This Is Better Than Cable!

As bloggers and blog-readers we enjoy a curiously vouyeristic existence. We get to read other blogs, write our own, and connect with people. Sometimes we develop friendships, sometimes we feel insignifigant, that we’re toiling in obscurity while other blogs we hold in high esteem, almost awe.

Sometimes someone will make a joke, and said joke (owing to the irregularities of the written word and lack of any visual or audio communication cues) will be misunderstood. Of course, once the offence is noted, an apology will usually follow accompanied by the usual make-up kisses.

Now, I wasn’t at all involved, well, maybe a little. My involvement amounted to a plug by BBB. He called me (and others) “Great bloggers, very smart, very on top of things, great writers. I love each and every one, and learn from them quite often.”

D’aaaaaaw, now doesn’t that just give me all kinds of warm fuzzies? BBB was one of the inspirations that got me blogging in the first place, I’d say he was the largest inspiration for my doing so. As such, blogs like his, BRK’s, Resto4Life, Bananna Shoulders, you know, the big blogs, they’ve always felt kind of out of reach.

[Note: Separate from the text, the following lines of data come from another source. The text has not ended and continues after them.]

/-- The fold that an area's slot waits for is given up: its command has been abandoned before any program of the unit (R68). -/
def Dev.cancelFold (d : Dev) (a : Nat) : Dev :=
  if (d.area a).queued = false then d
  else
    let mine (j : PJob) : Bool := decide (j.kind = .fold a)
    let d1 := d.setArea a (fun y => { y with queued := false })
    { d1 with prty := { d1.prty with jobs := d1.prty.jobs.keep (fun _ j => !mine j)
                                     running := d1.prty.running.filter (fun n => !(d1.prty.jobs.find n).any mine) } }

/-- A command that cannot reach its commit record is abandoned (R68): without a trace, or with its zone finished where it has
spilled.  Its own context ends with `status`, or is left to its caller where none is given.  Causes as event 0x2001. -/
def Dev.abandon (d : Dev) (z c cause : Nat) (status : Option Nat) : Dev :=
  let zn := d.zn z
  let n := d.zns z
  match zn.cmds.find? (fun x => match x with | .write k .. => k == c | _ => false) with
  | some (.write _ start _ staged _ spilled _) =>
    let finishCtx (e : Dev) : Dev := match status with | some s => e.commitCtx c s false 0 | none => e
    let drop (l : List ZCmd) : List ZCmd := l.filter (fun x => match x with | .write k .. => k != c | _ => true)
    if spilled then finishCtx ((d.setZn z (fun x => { x with cmds := drop x.cmds })).ctrlFinish z cause)
    else
      let i := zn.cmds.findIdx (fun x => match x with | .write k .. => k == c | _ => false)
      let p := if 0 < staged then start else zn.sptr
      let before := zn.cmds.take i
      let p' := p + (before.map (fun x => match x with | .write _ _ len st _ _ _ => len - st | .action .. => 0)).sum
      let r := recheck n.zcap p' (zn.cmds.drop (i + 1))
      let d1 := d.setZn z (fun x => { x with cmds := before ++ r.1, sptr := p })
      let d2 := match zn.area with
        | some a => if 0 < staged then (d1.cancelFold a).setArea a (fun y => { y with fill := p - y.unit * n.lpu }) else d1
        | none => d1
      finishCtx ((if i = 0 then d2.unactivate z else d2).failCtxs r.2)
  | _ => d

/-- The zone a command of a context waits in, where it does. -/
def Dev.zoneOfCtx (d : Dev) (c : Nat) : Option Nat :=
  (d.zone.zones.find? (fun e => e.2.cmds.any (fun x => match x with | .write k .. => k == c | _ => false))).map Prod.fst

/-- A command of a context is abandoned wherever it waits. -/
def Dev.abandonCtx (d : Dev) (c cause : Nat) (status : Option Nat) : Dev :=
  match d.zoneOfCtx c with
  | some z => d.abandon z c cause status
  | none => d

/-! ## Members lost for one group (R75, R171, R230) -/

/-- A zone is to become Read Only (R75): the unit of row `rs` on the failed sled counts as missing for its group alone, its area drains,
padding the row and programming P and Q with the failed unit's data in them, and then the zone is Read Only. -/
def Dev.makeReadOnly (d : Dev) (z sled rs : Nat) : Dev :=
  let gi := rs / 768
  let d1 := d.setZn z (fun x =>
    { x with groups := x.groups.mapIdx (fun i g => if i = gi ∧ ¬ g.missing.contains sled then { g with missing := g.missing ++ [sled] } else g)
             failing := if x.failing.isNone then some (sled, rs) else x.failing })
  match d1.areaOf z with
  | some (a, _) => (d1.areaSt a .draining).unitSkipped z rs ((d1.zns z).slotOn sled rs)
  | none => d1.becomeReadOnly z

/-! ## Allocation (R80 to R84) -/

/-- Bit `p` of a 256-bit mask held in eight registers of an instance, as epoch `e` has it. -/
def Dev.maskBit (d : Dev) (e : Word) (base inst p : Nat) : Bool :=
  bitOf (d.cellAt e pZONE (base + 4 * (p / 32)) inst) (p % 32)

/-- The owner of a die set. -/
def Dev.dsOwner (d : Dev) (e : Word) (s : Nat) : Nat := fld (d.cellAt e pZONE 0x184 s) 0 8

/-- Whether a position is allowed to a partition (R81). -/
def Dev.posAllowed (d : Dev) (e : Word) (part : Option Nat) (p : Nat) : Bool :=
  if d.partitioned = false then true
  else
    let sets := List.range 64
    match part with
    | some q =>
      if sets.any (fun s => d.dsOwner e s == q) then sets.any (fun s => d.dsOwner e s == q && d.maskBit e 0x164 s p)
      else !sets.any (fun s => d.dsOwner e s != 0xFF && d.maskBit e 0x164 s p)
    | none => !sets.any (fun s => d.dsOwner e s != 0xFF && d.maskBit e 0x164 s p)

/-- A die-set request is honoured (R81). -/
def Dev.dsHonoured (d : Dev) (e : Word) (part : Option Nat) (s : Nat) : Bool :=
  !d.partitioned || d.dsOwner e s == 0xFF || part == some (d.dsOwner e s)

/-- A position is eligible for a namespace (R82). -/
def Dev.eligible (d : Dev) (n : Ns) (p : Nat) : Bool :=
  n.members.all (fun s => d.diePresent (dieKey s p) && !(d.die (dieKey s p)).retired
    && (d.memberMissing n s || !(d.erasedOf (dieKey s p)).isEmpty))

/-- Groups of active zones at a position, and of those bound hot (R82). -/
def Dev.activeGroups (d : Dev) (p : Nat) : Nat :=
  (d.zone.zones.map (fun e => if e.2.st.active then (e.2.groups.filter (fun g => g.pos == p)).length else 0)).sum
def Dev.hotGroups (d : Dev) (p : Nat) : Nat :=
  (d.zone.zones.map (fun e => if e.2.st.active ∧ e.2.heat = 3 then (e.2.groups.filter (fun g => g.pos == p)).length else 0)).sum

/-- The positions in the order in which the search of a class meets them. -/
def posOrder (cursor : Nat) : List Nat := (List.range 256).map (fun k => (cursor + 1 + k) % 256)

/-- The first element with the least key. -/
def firstMin {α : Type} (key : α → Nat) : List α → Option α
  | [] => none
  | x :: xs =>
    match firstMin key xs with
    | none => some x
    | some y => if key x ≤ key y then some x else some y

/-- The positions a zone may use: its class and its die set, or all that are allowed where none of those is eligible (R82). -/
def Dev.candidates (d : Dev) (z : Nat) (e : Word) : List Nat × Bool :=
  let zn := d.zn z
  let n := d.zns z
  let part := zn.slice.map (· / 64)
  let order := posOrder (n.cursors.get 255 zn.cls)
  let allowed := order.filter (d.posAllowed e part)
  let byClass := allowed.filter (d.maskBit e 0x134 zn.cls)
  let cand := match zn.dieset with
    | some s => if d.dsHonoured e part s then byClass.filter (d.maskBit e 0x164 s) else byClass
    | none => byClass
  let ignored := match zn.dieset with
    | some s => !d.dsHonoured e part s
    | none => false
  if cand.any (d.eligible n) then (cand, ignored) else (allowed, ignored)

/-- The position for a zone's next group (R82). -/
def Dev.choosePos (d : Dev) (z : Nat) (e : Word) : Option Nat :=
  let zn := d.zn z
  let n := d.zns z
  let score (p : Nat) : Nat :=
    d.rfAt e pZONE 0x800 16 8 * d.activeGroups p + (if zn.heat = 3 then d.rfAt e pZONE 0x800 0 8 * d.hotGroups p else 0)
  firstMin score ((d.candidates z e).1.filter (d.eligible n))

/-- The erased block a zone takes on a die, by its LIFETIME (R83). -/
def Dev.pickBlock (d : Dev) (z k : Nat) (e : Word) : Option Nat :=
  let life := (d.zn z).life
  let long := d.rfAt e pZONE 0x804 16 16
  let short := d.rfAt e pZONE 0x804 0 16
  let l := d.erasedOf k
  let lowest := firstMin (fun (x : Nat × Block) => x.2.erases) l
  let oldest := firstMin (fun (x : Nat × Block) => x.2.erasedAt) l
  let worn := firstMin (fun (x : Nat × Block) => 65536 - x.2.erases) (l.filter (fun x => decide (x.2.erases < d.wearCeil (k / 256))))
  let pick :=
    if long ≤ short then oldest
    else if 1 ≤ life ∧ life ≤ short then lowest
    else if long ≤ life then (match worn with | some x => some x | none => lowest)
    else oldest
  pick.map Prod.fst

/-- An erased block is taken: it is ALLOCATED and empty (R160). -/
def Dev.takeBlk (d : Dev) (b : Nat) : Dev :=
  (d.setBlk b (fun x => { x with st := .allocated, confirmed := 0, bad := false })).floorCheck (b / 2048)

/-- A block awaits erase (R83). -/
def Dev.awaiting (d : Dev) (k : Nat) : Bool :=
  (d.dieBlocks k).any (fun e => e.2.st == .queued || e.2.st == .erasing || e.2.st == .uncertain)

/-- A member's block of a new group. -/
def placeOne (z p : Nat) (e : Word) (acc : Dev × SMap Nat) (s : Nat) : Dev × SMap Nat :=
  match acc.1.pickBlock z (dieKey s p) e with
  | some b => (acc.1.takeBlk (dieKey s p * 2048 + b), acc.2.set s b)
  | none => acc

/-- A group is allocated at a position: a block on every present member, on a rebuild target where it has one (R83, R84, R235). -/
def Dev.placeGroup (d : Dev) (z p : Nat) (e : Word) : Dev :=
  let n := d.zns z
  let zn := d.zn z
  let gi := zn.groups.length
  let up := n.members.filter (fun s => (d.port s).st == .up && !hasBit d.peer.fenceLost s)
  let r := up.foldl (placeOne z p e) (d, [])
  let d1 := r.1.setZn z (fun x => { x with groups := x.groups ++ [{ pos := p, blocks := r.2, missing := [] }], waiting := none })
  let d2 := (d1.modNs (zNs z) (fun x => { x with cursors := x.cursors.put 255 zn.cls p })).noteDirty n z gi
  d2.journal (.group (zNs z) (zIdx z) gi p r.2)

/-- What an attempt to allocate a group answers (R82, R83). -/
inductive AllocEnd where
  | placed | waits | exceeded
  deriving DecidableEq, Repr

I was the unpopular nerdy type in a school with not a lot of kids, all of whom had something to prove. Social class and stratification is something I’m very aware of. I’d started to apply such stratification to various bloggers. I’d think, ok, he’s got more readers, she does more theorycrafting, they’re better than me.

But the beauty of blogging and the magic, if it were, come with the fact that, at the end of the day, we’re all just words on a page. Blogging has become something so amazing to me. It’s a forum where we sit down and pour out ourselves. We write posts about bacon, or asthma, or other heart-wrenching real-life turns.

I started blogging shyly, attempting to confine myself to in-game aspects only. I’m young, and prone to ramble on about personal things if I give myself half a chance. But including real life snippets in our blogs is something we have a right to as bloggers, no matter our usual subject matter.

Doing so gives us a sense of release, reading that others do gives us a sense of validation. We know we’re not alone in this big wide world and we connect with others via this small window into their world that they give us (the blog). This aspect, moreso than all the theorycrafting, glyph and talent guides, or in-game movie guides in the world is what draws me back to blogging.

I want to help people, to share my knowledge, but the sense of connection I get from the blogging community, to me, is priceless.